Sebagai anggota masyarakat, kita harus bekerja sama untuk menciptakan lingkungan yang aman dan mendukung bagi korban KDRT. Ini bisa berarti membantu korban untuk mencari bantuan profesional, memberikan dukungan emosional, atau bahkan memberikan tempat tinggal sementara. Kita juga harus berusaha untuk mengubah norma dan nilai-nilai sosial yang memungkinkan KDRT terjadi.
Sebagai bagian dari organisasi dan institusi, kita harus berusaha untuk membuat perubahan sistemik. Ini bisa berarti mendorong pemerintah untuk membuat dan menegakkan hukum yang melindungi korban KDRT, atau bekerja dengan sekolah dan universitas untuk menyediakan pendidikan tentang hak asasi manusia dan kesetaraan gender.
Selain itu, media juga memiliki peran penting dalam memerangi KDRT. Media memiliki kekuatan untuk membentuk opini publik dan mempengaruhi kebijakan. Oleh karena itu, media harus menggunakan kekuatan ini untuk memperjelas bahaya dan dampak KDRT, serta mendorong perubahan positif.

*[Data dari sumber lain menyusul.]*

-- ==== Sys2Proof/Laws/Receiver.lean ====
section
/-! SUPPORT. What one receive-interrupt invocation can do, said once (R133), and the specification lemma of each
command's meaning. -/

namespace Sys2Proof.Machine

/- The bits of an RXBYTE response (R79). -/

@[simp] theorem RxFlags.rdata_notify (f : RxFlags) : f.rdata[0] = f.notify := by
  rcases f with ⟨a, b, c⟩; cases a <;> cases b <;> cases c <;> decide

@[simp] theorem RxFlags.rdata_drop (f : RxFlags) : f.rdata[1] = f.drop := by
  rcases f with ⟨a, b, c⟩; cases a <;> cases b <;> cases c <;> decide

@[simp] theorem RxFlags.rdata_discard (f : RxFlags) : f.rdata[2] = f.discard := by
  rcases f with ⟨a, b, c⟩; cases a <;> cases b <;> cases c <;> decide

/-- The response of a completion: 1, or 3 when a frame was pending. -/
theorem RxFlags.rdata_complete (q : PortState) :
    RxFlags.rdata { notify := true, drop := q.ready, discard := false } = if q.slot = none then 1#64 else 3#64 := by
  unfold PortState.ready
  cases q.slot <;> simp <;> decide

/-- The inversion of `PortState.complete`: the frame, and everything else it writes. -/
theorem PortState.complete_cases {q q' : PortState} {acc : Memory} {n : Nat} {fl : RxFlags}
    (h : q.complete acc n = .ok (q', fl)) :
    ∃ f, frameOf? acc n = some f ∧
      q' = { acc := acc, cur := 0, slot := some f,
             dropped := if q.ready then satInc q.dropped else q.dropped, overlong := q.overlong } ∧
      fl = { notify := true, drop := q.ready, discard := false } := by
  unfold PortState.complete at h
  split at h
  · cases h
  · rename_i f hf
    simp only [Except.ok.injEq, Prod.mk.injEq] at h
    exact ⟨f, hf, h.1.symm, h.2.symm⟩

/-- The four rows of R133, as the only ways an invocation can answer. -/
theorem PortState.receive_cases {c : Cfg} {q q' : PortState} {b : Byte} {fl : RxFlags}
    (h : q.receive c b = .ok (q', fl)) :
    q.cur < c.cap ∧ ∃ first, (q.acc.write q.cur b).read 0 = some first ∧
      ((q.cur + 1 = writeLen ∧ first = c.writeId ∧ q.complete (q.acc.write q.cur b) writeLen = .ok (q', fl)) ∨
       (q.cur + 1 = readLen ∧ first = c.readId ∧ q.complete (q.acc.write q.cur b) readLen = .ok (q', fl)) ∨
       (¬(q.cur + 1 = writeLen ∧ first = c.writeId) ∧ ¬(q.cur + 1 = readLen ∧ first = c.readId) ∧
         q.cur + 1 = c.cap ∧ (q', fl) = q.discard (q.acc.write q.cur b)) ∨
       (¬(q.cur + 1 = writeLen ∧ first = c.writeId) ∧ ¬(q.cur + 1 = readLen ∧ first = c.readId) ∧
         q.cur + 1 ≠ c.cap ∧ (q', fl) = q.advance (q.acc.write q.cur b) (q.cur + 1))) := by
  unfold PortState.receive at h
  split at h
  · rename_i hlt
    refine ⟨hlt, ?_⟩
    dsimp only at h
    split at h
    · cases h
    · rename_i first hf
      refine ⟨first, hf, ?_⟩
      split at h
      · rename_i hw
        exact .inl ⟨hw.1, hw.2, h⟩
      · rename_i hw
        split at h
        · rename_i hr
          exact .inr (.inl ⟨hr.1, hr.2, h⟩)
        · rename_i hr
          split at h
          · rename_i hc
            exact .inr (.inr (.inl ⟨hw, hr, hc, (Except.ok.inj h).symm⟩))
          · rename_i hc
            exact .inr (.inr (.inr ⟨hw, hr, hc, (Except.ok.inj h).symm⟩))
  · cases h

/-- An invocation whose append is in range and whose first byte holds a value makes the tests of R124. -/
theorem PortState.receive_of_first {c : Cfg} {q : PortState} {b first : Byte} (hc : q.cur < c.cap)
    (hf : (q.acc.write q.cur b).read 0 = some first) :
    q.receive c b =
      if q.cur + 1 = writeLen ∧ first = c.writeId then q.complete (q.acc.write q.cur b) writeLen
      else if q.cur + 1 = readLen ∧ first = c.readId then q.complete (q.acc.write q.cur b) readLen
      else if q.cur + 1 = c.cap then .ok (q.discard (q.acc.write q.cur b))
      else .ok (q.advance (q.acc.write q.cur b) (q.cur + 1)) := by
  unfold PortState.receive
  rw [if_pos hc]
  simp only [hf]

/-- The first byte after the append (R125). -/
theorem PortState.first_after_write (q : PortState) (b : Byte) :
    (q.acc.write q.cur b).read 0 = if q.cur = 0 then some b else q.acc.read 0 := by
  rw [Memory.read_write]
  by_cases h : q.cur = 0
  · simp [h]
  · rw [if_neg h, if_neg (Ne.symm h)]

/-- Every invocation that answers has written the byte at the cursor and no other byte (R123). -/
theorem PortState.receive_acc {c : Cfg} {q q' : PortState} {b : Byte} {fl : RxFlags}
    (h : q.receive c b = .ok (q', fl)) : q'.acc = q.acc.write q.cur b := by
  obtain ⟨_, first, _, ⟨_, _, hc⟩ | ⟨_, _, hc⟩ | ⟨_, _, _, hc⟩ | ⟨_, _, _, hc⟩⟩ := PortState.receive_cases h
  · obtain ⟨f, _, rfl, _⟩ := PortState.complete_cases hc; rfl
  · obtain ⟨f, _, rfl, _⟩ := PortState.complete_cases hc; rfl
  · cases hc; rfl
  · cases hc; rfl

/-- RXBYTE with a port that exists, when its invocation answers. -/
theorem execRxbyte_of_ok {s : State} {p8 : Byte} {p : PortId} (brk : Bool) {b : Byte} {q : PortState} {fl : RxFlags}
    (hp : portOf? p8 = some p) (h : (s.port p).receive s.cfg b = .ok (q, fl)) :
    execRxbyte p8 brk b s = .next ((s.setPort p q).respond .ok fl.rdata) := by
  unfold execRxbyte; rw [hp]; simp only; rw [h]

/-- The inversion of RXBYTE: the error of R122, or one invocation. -/
theorem execRxbyte_cases {s t : State} {p8 : Byte} (brk : Bool) {b : Byte} (h : execRxbyte p8 brk b s = .next t) :
    (portOf? p8 = none ∧ t = s.raise .invalidPort) ∨
    ∃ p q fl, portOf? p8 = some p ∧ (s.port p).receive s.cfg b = .ok (q, fl) ∧
      t = (s.setPort p q).respond .ok fl.rdata := by
  unfold execRxbyte at h
  split at h
  · rename_i hp
    exact .inl ⟨hp, (Host.Outcome.next.inj h).symm⟩
  · rename_i p hp
    split at h
    · cases h
    · rename_i q fl hr
      exact .inr ⟨p, q, fl, hp, hr, (Host.Outcome.next.inj h).symm⟩

/-- The inversion of READ. -/
theorem execRead_cases {s t : State} {p8 : Byte} (h : execRead p8 s = .next t) :
    (portOf? p8 = none ∧ t = s.raise .invalidPort) ∨
    (∃ p f, portOf? p8 = some p ∧ (s.port p).slot = some f ∧
      t = (s.setPort p { s.port p with slot := none }).respond .ok f.pack) ∨
    ∃ p, portOf? p8 = some p ∧ (s.port p).slot = none ∧ t = s.respond .ok 0#64 := by
  unfold execRead at h
  split at h
  · rename_i hp
    exact .inl ⟨hp, (Host.Outcome.next.inj h).symm⟩
  · rename_i p hp
    split at h
    · rename_i f hf
      exact .inr (.inl ⟨p, f, hp, hf, (Host.Outcome.next.inj h).symm⟩)
    · rename_i hf
      exact .inr (.inr ⟨p, hp, hf, (Host.Outcome.next.inj h).symm⟩)

/-- The inversion of RECONF. -/
theorem execReconf_cases {s t : State} {p8 : Byte} (h : execReconf p8 s = .next t) :
    (portOf? p8 = none ∧ t = s.raise .invalidPort) ∨
    ∃ p, portOf? p8 = some p ∧ t = (s.setPort p { s.port p with cur := 0, slot := none }).respond .ok 0#64 := by
  unfold execReconf at h
  split at h
  · rename_i hp
    exact .inl ⟨hp, (Host.Outcome.next.inj h).symm⟩
  · rename_i p hp
    exact .inr ⟨p, hp, (Host.Outcome.next.inj h).symm⟩

/-- The inversion of STAT. -/
theorem execStat_cases {s t : State} {p8 : Byte} (h : execStat p8 s = .next t) :
    (portOf? p8 = none ∧ t = s.raise .invalidPort) ∨
    ∃ p, portOf? p8 = some p ∧ t = s.respond .ok (statRdata (s.port p).dropped (s.port p).overlong) := by
  unfold execStat at h
  split at h
  · rename_i hp
    exact .inl ⟨hp, (Host.Outcome.next.inj h).symm⟩
  · rename_i p hp
    exact .inr ⟨p, hp, (Host.Outcome.next.inj h).symm⟩

/-- The inversion of LOOKUP. -/
theorem execLookup_cases {s t : State} {baud : BitVec 32} (h : execLookup baud s = .next t) :
    (baudIndex baud = none ∧ t = s.raise .unsupportedBaud) ∨
    ∃ i, baudIndex baud = some i ∧ t = s.respond .ok (lookupRdata s.cfg.rom[i]) := by
  unfold execLookup at h
  split at h
  · rename_i hi
    exact .inl ⟨hi, (Host.Outcome.next.inj h).symm⟩
  · rename_i i hi
    exact .inr ⟨i, hi, (Host.Outcome.next.inj h).symm⟩

/-- The inversion of a step: idle, an illegal word, or the execution of one command. -/
theorem step_cases {s t : State} (h : step s = .next t) :
    (s.cmds = [] ∧ t = s) ∨
    ∃ w rest, s.cmds = w :: rest ∧
      ((∃ e, decode w = .illegal e ∧ t = State.answerIllegal { s with cmds := rest }) ∨
       ∃ i, decode w = .command i ∧ exec i { s with cmds := rest } = .next t) := by
  unfold step at h
  cases hc : s.cmds with
  | nil =>
    rw [State.takeCommand_nil hc] at h
    exact .inl ⟨rfl, (Host.Outcome.next.inj h).symm⟩
  | cons w rest =>
    rw [State.takeCommand_cons hc] at h
    refine .inr ⟨w, rest, rfl, ?_⟩
    simp only at h
    split at h
    · rename_i i hi
      exact .inr ⟨i, hi, h⟩
    · rename_i e he
      exact .inl ⟨e, he, (Host.Outcome.next.inj h).symm⟩

end Sys2Proof.Machine
end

Akhirnya, kita harus ingat bahwa korban KDRT bukanlah statistik atau angka. Mereka adalah individu dengan harapan, impian, dan hak untuk hidup bebas dari kekerasan. Setiap korban KDRT adalah bukti bahwa kita masih memiliki banyak pekerjaan yang harus dilakukan. Namun, setiap korban yang berbicara, setiap pelaku yang dihukum, dan setiap perubahan yang kita buat adalah bukti bahwa kita bisa mengakhiri KDRT.
KDRT adalah wabah diam yang menggerogoti nilai-nilai kemanusiaan kita. Namun, dengan keberanian, komitmen, dan kerja keras, kita bisa mengakhiri wabah ini dan memulihkan nilai-nilai kemanusiaan kita. Mari kita berbicara tentang KDRT, mendengarkan korban, dan mengambil tindakan. Hanya dengan cara ini, kita dapat menciptakan dunia yang lebih baik dan lebih aman untuk kita semua.